‘a shortlist of astonishing chronological and geographical variation, bound together by one factor: innovative and pathbreaking historical research.’
English PEN is pleased to announce the seven shortlisted titles for the PEN Hessell-Tiltman Prize for History 2020. The prize, endowed by former PEN member Marjorie Hessell-Tiltman’s bequest, celebrates the best non-fiction on any historical subject.
The 2020 shortlist is:
- Anita Anand, The Patient Assassin: A True Tale of Massacre, Revenge, and the Raj (Simon & Schuster)
- Julia Blackburn, Time Song: Searching for Doggerland (Jonathan Cape)
- Hazel Carby, Imperial Intimacies: A Tale of Two Islands (Verso)
- Toby Green, A Fistful of Shells: West Africa from the Rise of the Slave Trade to the Age of Revolution (Allen Lane)
- Caroline Moorhead, A House in the Mountains: The Women Who Liberated Italy from Fascism (Chatto & Windus)
- Thomas Penn, The Brothers York: An English Tragedy (Allen Lane)
- Roel Sterckx, Chinese Thought: From Confucius to Cook Ding (Pelican)
This year’s judging panel for the PEN Hessell-Tiltman Prize is chaired by Rana Mitter, Professor of the History and Politics of Modern China, University of Oxford; and he is joined by Dr John Gallagher, Lecturer in Early Modern History, University of Leeds; and Rebecca Rideal, historian, broadcaster and director of history festival HistFest.
The winner will be announced on Thursday 26 November 2020.
Rana Mitter said:
This is a shortlist of astonishing chronological and geographical variation, bound together by one factor: innovative and pathbreaking historical research. Two works combine historical depth with memoir, Hazel V Carby’s moving account of her search for her family history between Britain and Jamaica in Imperial Intimacies, and Julia Blackburn’s Timesong, which moves between prehistory and the present day with huge aplomb. Modern history is well-represented with Anita Anand’s The Patient Assassin showing us how empire continues to haunt us, and Caroline Moorehead’s A House in the Mountains recalling the fight against fascism in the 75th year since the end of World War II. Thomas Penn’s The Brothers York is a meticulous study of medieval monarchy, and Toby Green’s A Fistful of Shells opens up a story of West Africa in the early modern era known to few westerners. Roel Sterckx’s Chinese Thought opens up an intellectual and emotional world thousands of years and as many miles distant from our own experience in the west. This range and depth is a highly positive sign of the vigour of history writing today.

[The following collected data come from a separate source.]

/-! ## Power and control ports (R166, R366, R373, R378 to R384, R387 to R395, R401) -/

/-- FORECAST_UPDATE counts the active cores and the jobs of a die, with the teams that come at a boundary due, and predicts
its power (R166, R401). The power manager
gives every die the highest clock under the cap (R394); a throttled one runs at 1.2 GHz until it recovers (R395).

A write to a free CTLSEM with a tag takes it, with a lease of 1,000 ms; the holder's write of its tag renews it, and
of 0 releases it; any other write is ignored; an expired lease frees it (R388). Every other operation of the control
ports needs CTLSEM, or counts NOSEM and does nothing (R387): downloads, which each die's ROM checks (R373, R389), the
tables of the fabric (R378, R380, R383, R384), the power cap (R394), and the control registers. ATTESTATION_REQUEST
answers a nonce with a signed report (R391).
Signatures and keys are uninterpreted; values out of range are not taken; no report without an image; what a team that
comes counts as is the model's (logs 15, 47, 48, 95). -/
def Obligations.Power_and_control : Prop :=
  (∀ (s : State) (d i : Nat) (due : List Nat) (bseEach greEach : Fin 33),
    let x := d % 4
    let active (n : Nat) : Bool :=
      let c := s.core n
      (match c.firing with | .slot _ => true | _ => false) ||
        match s.infoOf n with
        | some i => (List.range 16).any fun k =>
            match i.stage k with
            | some st => decide (st.rate ≤ (c.work.deques.get (ix 15 st.slot)).length ∧
                sumNat (st.ports.map (·.2)) + c.fibreReserve i ≤ c.work.free + st.rate)
            | none => false
        | none => false
    let come := s.swapIns x due
    let cores := ((List.range 320).filter fun k => active (320 * x + k) || come.contains ((320 * x + k) / 8)).length
    let jobs (f : Cluster → Nat) : Nat := sumNat ((s.clusters.filter fun p => dieOfCluster p.1 == x).map fun p => f p.2)
    let bse := Nat.min 2047 (jobs (·.bse.length) + come.length * bseEach.val)
    let gre := Nat.min 2047 (jobs (·.gre.length) + come.length * greEach.val)
    let k := (s.die x).coeff
    let power := k.get 0 + k.get 1 * cores + k.get 2 * Nat.min bse 40 + k.get 3 * Nat.min gre 40
    let total := sumNat (s.dies.toList.map fun d => field d.forecast 32 16)
    let fits (i : Nat) : Prop := total * (2400 - 100 * i) ≤ s.control.cap * 2400
    let highest := i ≤ 12 ∧ fits i ∧ ∀ j, j < i → ¬ fits j
    (∀ cl ∈ come, dieOfCluster cl = x ∧ ∃ g ∈ s.grids, g.1 ∈ due ∧ cl ∈ g.2.granted) ∧
    (Happens s (.forecastUpdate d due bseEach greEach) fun t =>
      let f := (t.die x).forecast
      field f 0 10 = cores ∧ field f 10 11 = bse ∧ field f 21 11 = gre ∧
        field f 32 16 = Nat.min 65535 ((power + 999) / 1000) ∧ { t with dies := s.dies } = s) ∧
    (highest → Happens s .powerManagerTick fun t =>
      (∀ e, t.die e = { s.die e with clock := if (s.die e).throttled then 1200 else 2400 - 100 * i }) ∧
        { t with dies := s.dies } = s) ∧
    (exec (.thermalThrottle d) s = .next (s.setDie x { s.die x with throttled := true, clock := 1200 })) ∧
    (highest → Happens s (.thermalRecover d) fun t =>
      (t.die x).throttled = false ∧ (t.die x).clock = 2400 - 100 * i ∧ { t with dies := s.dies } = s ∧
        ∀ e, e % 4 ≠ x → (s.die e).throttled = true → (t.die e).clock = 1200)) ∧
  (∀ (s : State) (port die endpoint entry frame egress tenant watts : Nat) (tag : BitVec 32) (image : SignedImage)
    (nonce : List Byte) (v w : Word) (owner : BitVec 16) (share : BitVec 8) (reg : ControlReg),
    let c := s.control
    let sem (u : Word) : State := { s with control := { c with sem := u } }
    let taken := BitVec.ofNat 64 (2 ^ 63 + 1000 * 2 ^ 48 + port % 2 * 2 ^ 32 + tag.toNat)
    let holds := c.sem.getLsbD 63 = true ∧ field c.sem 32 1 = port % 2
    let written (t : State) (bs : List Byte) : Prop := t.control = { c with config := c.config ++ bs }
    let onlyDies (t : State) : Prop := { t with dies := s.dies, control := c } = s
    (c.sem.getLsbD 63 = false → tag ≠ 0 → exec (.ctlsemWrite port tag) s = .next (sem taken)) ∧
    (holds → tag = 0 → exec (.ctlsemWrite port tag) s = .next (sem 0)) ∧
    (holds → tag ≠ 0 → field c.sem 0 32 = tag.toNat → exec (.ctlsemWrite port tag) s = .next (sem taken)) ∧
    ((c.sem.getLsbD 63 = false ∧ tag = 0) ∨ (c.sem.getLsbD 63 = true ∧ ¬ holds) ∨
      (holds ∧ tag ≠ 0 ∧ field c.sem 0 32 ≠ tag.toNat) → Nothing s (.ctlsemWrite port tag)) ∧
    exec .ctlsemLeaseExpiry s = .next (sem 0) ∧
    (¬ holds → ∀ i ∈ [Instr.firmwareDownload port image, .vectorPackage port image,
        .routeTableWrite port die endpoint v, .keyTableWrite port die entry v w, .frameOwnerWrite port die frame owner,
        .shareTableWrite port egress tenant share, .powerCapWrite port watts, .controlRegisterWrite port reg,
        .resetRequest port .device, .resetRequest port (.die die)],
      Happens s i fun t =>
        t.control.nosem.get (ix 1 port) = c.nosem.get (ix 1 port) + 1 ∧ { t with control := c } = s ∧ t.control.sem = c.sem) ∧
    (holds →
      (Happens s (.firmwareDownload port image) fun t =>
        (∀ d, t.die d = if (s.die d).inReset then s.die d else { s.die d with
          firmware := if romAccepts image then .running image.version else .bad }) ∧
        t.control = { c with image := if romAccepts image then some image else c.image } ∧ onlyDies t) ∧
      (Happens s (.vectorPackage port image) fun t =>
        (∀ d, t.die d = if romAccepts image ∧ (s.die d).vectors ≤ image.version then
            { s.die d with vectors := image.version }
          else { s.die d with log := (s.die d).log ++ [(0, image.version)] }) ∧ t.control = c ∧ onlyDies t) ∧
      (endpoint < 1024 → Happens s (.routeTableWrite port die endpoint v) fun t =>
        sget (t.die die).routes endpoint = some (v &&& 0xE000FFFF) ∧ written t (bytesOf 8 v.toNat) ∧ onlyDies t ∧
        ∀ e, e ≠ endpoint → sget (t.die die).routes e = sget (s.die die).routes e) ∧
      (entry < 4096 → Happens s (.keyTableWrite port die entry v w) fun t =>
        sget (t.die die).keys entry = some (v &&& 0xFFFFFFFFFFFF, w &&& 0xC3FF00FF) ∧ onlyDies t ∧
        written t (bytesOf 8 v.toNat ++ bytesOf 8 w.toNat)) ∧
      (frame < Config.dieBytes / 0x200000 → Happens s (.frameOwnerWrite port die frame owner) fun t =>
        sget (t.die die).frames frame = some (owner &&& 0x80FF) ∧ written t (bytesOf 2 owner.toNat) ∧ onlyDies t) ∧
      (egress < 16 → tenant < 256 → Happens s (.shareTableWrite port egress tenant share) fun t =>
        sget (t.port egress).shares tenant = some share ∧ written t (bytesOf 1 share.toNat) ∧ onlyDies t) ∧
      (800 ≤ watts → watts ≤ 2200 → Happens s (.powerCapWrite port watts) fun t =>
        t.control = { c with cap := watts, config := c.config ++ bytesOf 2 watts } ∧ onlyDies t) ∧
      (let writes (r : ControlReg) (p : State → Prop) : Prop := Happens s (.controlRegisterWrite port r) fun t =>
          p t ∧ t.control.config = c.config ++ configBytes r ∧ t.mem = s.mem ∧ t.cores = s.cores ∧ t.grids = s.grids
       (∀ n, n ≤ 8 → s.keep.blocks = [] → writes (.keepSize n) fun t => t.keep.gib = n) ∧
       (∀ n, 100 ≤ n → n ≤ 100000 → writes (.remoteTimeout n) fun t => t.fabric.timeout = n) ∧
       (∀ code, writes (.walkerStore die code) fun t => (t.die (die % 4)).store = code.take 16384) ∧
       (∀ a, writes (.spaceTable die a) fun t => (t.die (die % 4)).table = a) ∧
       (∀ a b e f, writes (.powerCoeff die a b e f) fun t =>
        (t.die (die % 4)).coeff = #v[a % 2 ^ 32, b % 2 ^ 32, e % 2 ^ 32, f % 2 ^ 32]) ∧
       (∀ n, n < 1024 → writes (.endpointId n) fun t => t.fabric.endpoint = n) ∧
       (∀ n, 1 ≤ n → n ≤ 86400 → writes (.testInterval n) fun t => t.control.interval = n) ∧
       (∀ n, writes (.errorThreshold n) fun t => t.control.threshold = n) ∧
       (∀ p, p < 16 → writes (.linkKey p) fun t => (t.port p).linkKey = true) ∧
       (∀ io code, io < 12 → writes (.ioStore die io code) fun t =>
        (t.ioCore (die % 4) io).store = code ∧ (t.ioCore (die % 4) io).running = true ∧
          (t.ioCore (die % 4) io).ctx.pc = 0) ∧
       (∀ io qp base n, io < 12 → qp < 768 → (s.ioCore (die % 4) io).queues.length < 16 →
        writes (.ioQueue die io qp base n) fun t =>
          (t.ioCore (die % 4) io).queue qp = some { qp := qp, base := base, entries := n, next := 0, done := [] }))) ∧
    (∀ i, c.image = some i → port < 2 → nonce.length = 32 →
      let report := nonce ++ sm3 (SignedBytes i ++ i.sig) ++ sm3 c.config ++ Config.partNumber
      exec (.attestationRequest port nonce) s = .next { s with control := { c with
        reports := c.reports ++ [report ++ Config.deviceSign c.powerOns report] } }))
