@[simp] theorem Core.setContext_f (c : Core) (x : Ctx) (k : Context) : (c.setContext x k).f = c.f := by
  cases x <;> rfl
@[simp] theorem Core.modContext_f (c : Core) (x : Ctx) (f : Context → Context) : (c.modContext x f).f = c.f := by
  cases x <;> rfl
@[simp] theorem Core.setContext_firing (c : Core) (x : Ctx) (k : Context) : (c.setContext x k).firing = c.firing := by
  cases x <;> rfl
@[simp] theorem Core.setContext_seq (c : Core) (x : Ctx) (k : Context) : (c.setContext x k).seq = c.seq := by
  cases x <;> rfl
@[simp] theorem Core.modContext_firing (c : Core) (x : Ctx) (f : Context → Context) : (c.modContext x f).firing = c.firing := by
  cases x <;> rfl
@[simp] theorem Core.modContext_seq (c : Core) (x : Ctx) (f : Context → Context) : (c.modContext x f).seq = c.seq := by
  cases x <;> rfl
@[simp] theorem Core.setContext_hAct (c : Core) (x : Ctx) (k : Context) : (c.setContext x k).hAct = c.hAct := by
  cases x <;> rfl
@[simp] theorem Core.modContext_hAct (c : Core) (x : Ctx) (f : Context → Context) : (c.modContext x f).hAct = c.hAct := by
  cases x <;> rfl
@[simp] theorem Core.setContext_dAct (c : Core) (x : Ctx) (k : Context) : (c.setContext x k).dAct = c.dAct := by
  cases x <;> rfl
@[simp] theorem Core.modContext_dAct (c : Core) (x : Ctx) (f : Context → Context) : (c.modContext x f).dAct = c.dAct := by
  cases x <;> rfl
@[simp] theorem Core.setContext_ident (c : Core) (x : Ctx) (k : Context) : (c.setContext x k).ident = c.ident := by
  cases x <;> rfl
@[simp] theorem Core.modContext_ident (c : Core) (x : Ctx) (f : Context → Context) : (c.modContext x f).ident = c.ident := by
  cases x <;> rfl
@[simp] theorem Core.setContext_sr (c : Core) (x : Ctx) (k : Context) : (c.setContext x k).sr = c.sr := by
  cases x <;> rfl
@[simp] theorem Core.modContext_sr (c : Core) (x : Ctx) (f : Context → Context) : (c.modContext x f).sr = c.sr := by
  cases x <;> rfl
@[simp] theorem Core.setContext_stores (c : Core) (x : Ctx) (k : Context) : (c.setContext x k).stores = c.stores := by
  cases x <;> rfl
@[simp] theorem Core.modContext_stores (c : Core) (x : Ctx) (f : Context → Context) : (c.modContext x f).stores = c.stores := by
  cases x <;> rfl
@[simp] theorem Core.setContext_mem (c : Core) (x : Ctx) (k : Context) : (c.setContext x k).mem = c.mem := by
  cases x <;> rfl
@[simp] theorem Core.modContext_mem (c : Core) (x : Ctx) (f : Context → Context) : (c.modContext x f).mem = c.mem := by
  cases x <;> rfl
@[simp] theorem Core.setContext_work (c : Core) (x : Ctx) (k : Context) : (c.setContext x k).work = c.work := by
  cases x <;> rfl
@[simp] theorem Core.modContext_work (c : Core) (x : Ctx) (f : Context → Context) : (c.modContext x f).work = c.work := by
  cases x <;> rfl
@[simp] theorem Core.setContext_inbox (c : Core) (x : Ctx) (k : Context) : (c.setContext x k).inbox = c.inbox := by
  cases x <;> rfl
@[simp] theorem Core.setContext_outbox (c : Core) (x : Ctx) (k : Context) : (c.setContext x k).outbox = c.outbox := by
  cases x <;> rfl
@[simp] theorem Core.modContext_inbox (c : Core) (x : Ctx) (f : Context → Context) : (c.modContext x f).inbox = c.inbox := by
  cases x <;> rfl
@[simp] theorem Core.modContext_outbox (c : Core) (x : Ctx) (f : Context → Context) : (c.modContext x f).outbox = c.outbox := by
  cases x <;> rfl
@[simp] theorem Core.setContext_jobs (c : Core) (x : Ctx) (k : Context) : (c.setContext x k).jobs = c.jobs := by
  cases x <;> rfl
@[simp] theorem Core.modContext_jobs (c : Core) (x : Ctx) (f : Context → Context) : (c.modContext x f).jobs = c.jobs := by
  cases x <;> rfl
@[simp] theorem Core.setContext_waits (c : Core) (x : Ctx) (k : Context) : (c.setContext x k).waits = c.waits := by
  cases x <;> rfl
@[simp] theorem Core.modContext_waits (c : Core) (x : Ctx) (f : Context → Context) : (c.modContext x f).waits = c.waits := by
  cases x <;> rfl
@[simp] theorem Core.setContext_pair (c : Core) (x : Ctx) (k : Context) : (c.setContext x k).pair = c.pair := by
  cases x <;> rfl
@[simp] theorem Core.modContext_pair (c : Core) (x : Ctx) (f : Context → Context) : (c.modContext x f).pair = c.pair := by
  cases x <;> rfl
@[simp] theorem Core.setContext_notices (c : Core) (x : Ctx) (k : Context) : (c.setContext x k).notices = c.notices := by
  cases x <;> rfl
@[simp] theorem Core.modContext_notices (c : Core) (x : Ctx) (f : Context → Context) : (c.modContext x f).notices = c.notices := by
  cases x <;> rfl
@[simp] theorem Core.setContext_fibres (c : Core) (x : Ctx) (k : Context) : (c.setContext x k).fibres = c.fibres := by
  cases x <;> rfl
@[simp] theorem Core.modContext_fibres (c : Core) (x : Ctx) (f : Context → Context) : (c.modContext x f).fibres = c.fibres := by
  cases x <;> rfl
@[simp] theorem Core.setContext_wfi (c : Core) (x : Ctx) (k : Context) : (c.setContext x k).wfi = c.wfi := by
  cases x <;> rfl
@[simp] theorem Core.modContext_wfi (c : Core) (x : Ctx) (f : Context → Context) : (c.modContext x f).wfi = c.wfi := by
  cases x <;> rfl
@[simp] theorem Core.setContext_dTurn (c : Core) (x : Ctx) (k : Context) : (c.setContext x k).dTurn = c.dTurn := by
  cases x <;> rfl
@[simp] theorem Core.modContext_dTurn (c : Core) (x : Ctx) (f : Context → Context) : (c.modContext x f).dTurn = c.dTurn := by
  cases x <;> rfl
@[simp] theorem Core.setContext_lost (c : Core) (x : Ctx) (k : Context) : (c.setContext x k).lost = c.lost := by
  cases x <;> rfl
@[simp] theorem Core.modContext_lost (c : Core) (x : Ctx) (f : Context → Context) : (c.modContext x f).lost = c.lost := by
  cases x <;> rfl
@[simp] theorem Core.setAct_fc (c : Core) (x : Ctx) (a : Option Activation) : (c.setAct x a).fc = c.fc := by
  cases x <;> rfl
@[simp] theorem Core.setAct_hc (c : Core) (x : Ctx) (a : Option Activation) : (c.setAct x a).hc = c.hc := by
  cases x <;> rfl
@[simp] theorem Core.setAct_dc (c : Core) (x : Ctx) (a : Option Activation) : (c.setAct x a).dc = c.dc := by
  cases x <;> rfl
@[simp] theorem Core.setAct_f (c : Core) (x : Ctx) (a : Option Activation) : (c.setAct x a).f = c.f := by
  cases x <;> rfl
@[simp] theorem Core.setAct_firing (c : Core) (x : Ctx) (a : Option Activation) : (c.setAct x a).firing = c.firing := by
  cases x <;> rfl
@[simp] theorem Core.setAct_seq (c : Core) (x : Ctx) (a : Option Activation) : (c.setAct x a).seq = c.seq := by
  cases x <;> rfl
@[simp] theorem Core.setAct_ident (c : Core) (x : Ctx) (a : Option Activation) : (c.setAct x a).ident = c.ident := by
  cases x <;> rfl
@[simp] theorem Core.setAct_sr (c : Core) (x : Ctx) (a : Option Activation) : (c.setAct x a).sr = c.sr := by
  cases x <;> rfl
@[simp] theorem Core.setAct_stores (c : Core) (x : Ctx) (a : Option Activation) : (c.setAct x a).stores = c.stores := by
  cases x <;> rfl
@[simp] theorem Core.setAct_mem (c : Core) (x : Ctx) (a : Option Activation) : (c.setAct x a).mem = c.mem := by
  cases x <;> rfl
@[simp] theorem Core.setAct_work (c : Core) (x : Ctx) (a : Option Activation) : (c.setAct x a).work = c.work := by
  cases x <;> rfl
@[simp] theorem Core.setAct_inbox (c : Core) (x : Ctx) (a : Option Activation) : (c.setAct x a).inbox = c.inbox := by
  cases x <;> rfl
@[simp] theorem Core.setAct_outbox (c : Core) (x : Ctx) (a : Option Activation) : (c.setAct x a).outbox = c.outbox := by
  cases x <;> rfl
@[simp] theorem Core.setAct_jobs (c : Core) (x : Ctx) (a : Option Activation) : (c.setAct x a).jobs = c.jobs := by
  cases x <;> rfl
@[simp] theorem Core.setAct_waits (c : Core) (x : Ctx) (a : Option Activation) : (c.setAct x a).waits = c.waits := by
  cases x <;> rfl
@[simp] theorem Core.setAct_pair (c : Core) (x : Ctx) (a : Option Activation) : (c.setAct x a).pair = c.pair := by
  cases x <;> rfl
@[simp] theorem Core.setAct_notices (c : Core) (x : Ctx) (a : Option Activation) : (c.setAct x a).notices = c.notices := by
  cases x <;> rfl
@[simp] theorem Core.setAct_fibres (c : Core) (x : Ctx) (a : Option Activation) : (c.setAct x a).fibres = c.fibres := by
  cases x <;> rfl
@[simp] theorem Core.setAct_wfi (c : Core) (x : Ctx) (a : Option Activation) : (c.setAct x a).wfi = c.wfi := by
  cases x <;> rfl
@[simp] theorem Core.setAct_dTurn (c : Core) (x : Ctx) (a : Option Activation) : (c.setAct x a).dTurn = c.dTurn := by
  cases x <;> rfl
@[simp] theorem Core.setAct_lost (c : Core) (x : Ctx) (a : Option Activation) : (c.setAct x a).lost = c.lost := by
  cases x <;> rfl
@[simp] theorem Core.writeScratch_fc (c : Core) (off : Nat) (bs : List Byte) : (c.writeScratch off bs).fc = c.fc := rfl
@[simp] theorem Core.writeScratch_hc (c : Core) (off : Nat) (bs : List Byte) : (c.writeScratch off bs).hc = c.hc := rfl
@[simp] theorem Core.writeScratch_dc (c : Core) (off : Nat) (bs : List Byte) : (c.writeScratch off bs).dc = c.dc := rfl
@[simp] theorem Core.writeScratch_f (c : Core) (off : Nat) (bs : List Byte) : (c.writeScratch off bs).f = c.f := rfl
@[simp] theorem Core.writeScratch_firing (c : Core) (off : Nat) (bs : List Byte) : (c.writeScratch off bs).firing = c.firing := rfl
@[simp] theorem Core.writeScratch_seq (c : Core) (off : Nat) (bs : List Byte) : (c.writeScratch off bs).seq = c.seq := rfl
@[simp] theorem Core.writeScratch_hAct (c : Core) (off : Nat) (bs : List Byte) : (c.writeScratch off bs).hAct = c.hAct := rfl
@[simp] theorem Core.writeScratch_dAct (c : Core) (off : Nat) (bs : List Byte) : (c.writeScratch off bs).dAct = c.dAct := rfl
@[simp] theorem Core.writeScratch_ident (c : Core) (off : Nat) (bs : List Byte) : (c.writeScratch off bs).ident = c.ident := rfl
@[simp] theorem Core.writeScratch_sr (c : Core) (off : Nat) (bs : List Byte) : (c.writeScratch off bs).sr = c.sr := rfl
@[simp] theorem Core.writeScratch_stores (c : Core) (off : Nat) (bs : List Byte) : (c.writeScratch off bs).stores = c.stores := rfl
@[simp] theorem Core.writeScratch_work (c : Core) (off : Nat) (bs : List Byte) : (c.writeScratch off bs).work = c.work := rfl
@[simp] theorem Core.writeScratch_inbox (c : Core) (off : Nat) (bs : List Byte) : (c.writeScratch off bs).inbox = c.inbox := rfl
@[simp] theorem Core.writeScratch_outbox (c : Core) (off : Nat) (bs : List Byte) : (c.writeScratch off bs).outbox = c.outbox := rfl
@[simp] theorem Core.writeScratch_jobs (c : Core) (off : Nat) (bs : List Byte) : (c.writeScratch off bs).jobs = c.jobs := rfl
@[simp] theorem Core.writeScratch_waits (c : Core) (off : Nat) (bs : List Byte) : (c.writeScratch off bs).waits = c.waits := rfl
@[simp] theorem Core.writeScratch_pair (c : Core) (off : Nat) (bs : List Byte) : (c.writeScratch off bs).pair = c.pair := rfl
@[simp] theorem Core.writeScratch_notices (c : Core) (off : Nat) (bs : List Byte) : (c.writeScratch off bs).notices = c.notices := rfl
@[simp] theorem Core.writeScratch_fibres (c : Core) (off : Nat) (bs : List Byte) : (c.writeScratch off bs).fibres = c.fibres := rfl
@[simp] theorem Core.writeScratch_wfi (c : Core) (off : Nat) (bs : List Byte) : (c.writeScratch off bs).wfi = c.wfi := rfl
@[simp] theorem Core.writeScratch_dTurn (c : Core) (off : Nat) (bs : List Byte) : (c.writeScratch off bs).dTurn = c.dTurn := rfl
@[simp] theorem Core.writeScratch_lost (c : Core) (off : Nat) (bs : List Byte) : (c.writeScratch off bs).lost = c.lost := rfl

The PEN Hessell-Tiltman prize of £2,000 is awarded annually for a non-fiction book of specifically historical content. Entrants are to be books of high literary merit – that is, not primarily written for the academic market – and can cover all historical periods.
Marjorie Hessell-Tiltman was a member of PEN during the 1960s and 1970s. On her death in 1999 she bequeathed £100,000 to the PEN Literary Foundation to found a prize in her name.
About the judges
Dr John Gallagher is a Lecturer in Early Modern History at the University of Leeds and author of Learning Languages in Early Modern England (Oxford University Press, 2019). He is a BBC/AHRC New Generation Thinker and has written and presented documentaries on BBC TV and radio, as well as writing for the Guardian, the Irish Times, the London Review of Books and others.
Rana Mitter OBE FBA is Professor of the History and Politics of Modern China, and a Fellow of St Cross College at the University of Oxford. His books include Forgotten Ally: China’s World War II, 1937-1945 (Houghton Mifflin Harcourt, 2013; UK title, China’s War with Japan), winner of the 2014 RUSI/Duke of Westminster’s Medal for Military Literature, named a Book of the Year in the Financial Times and Economist; and China’s Good War: How World War II is Shaping a New Nationalism (Harvard, 2020). He won the 2020 Medlicott Medal of the Historical Association.
Rebecca Rideal is a historian, broadcaster, consultant, and director of the history festival, HistFest. As a former television researcher and producer, she developed the Emmy award-winning David Attenborough’s First Life and the BAFTA-winning Flying Monsters with David Attenborough. She writes regularly for press and is the author of 1666: Plague, War and Hellfire. She is working towards her PhD at Royal Holloway, University of London, and has tutored at UCL, Bath Spa University and Oxford University.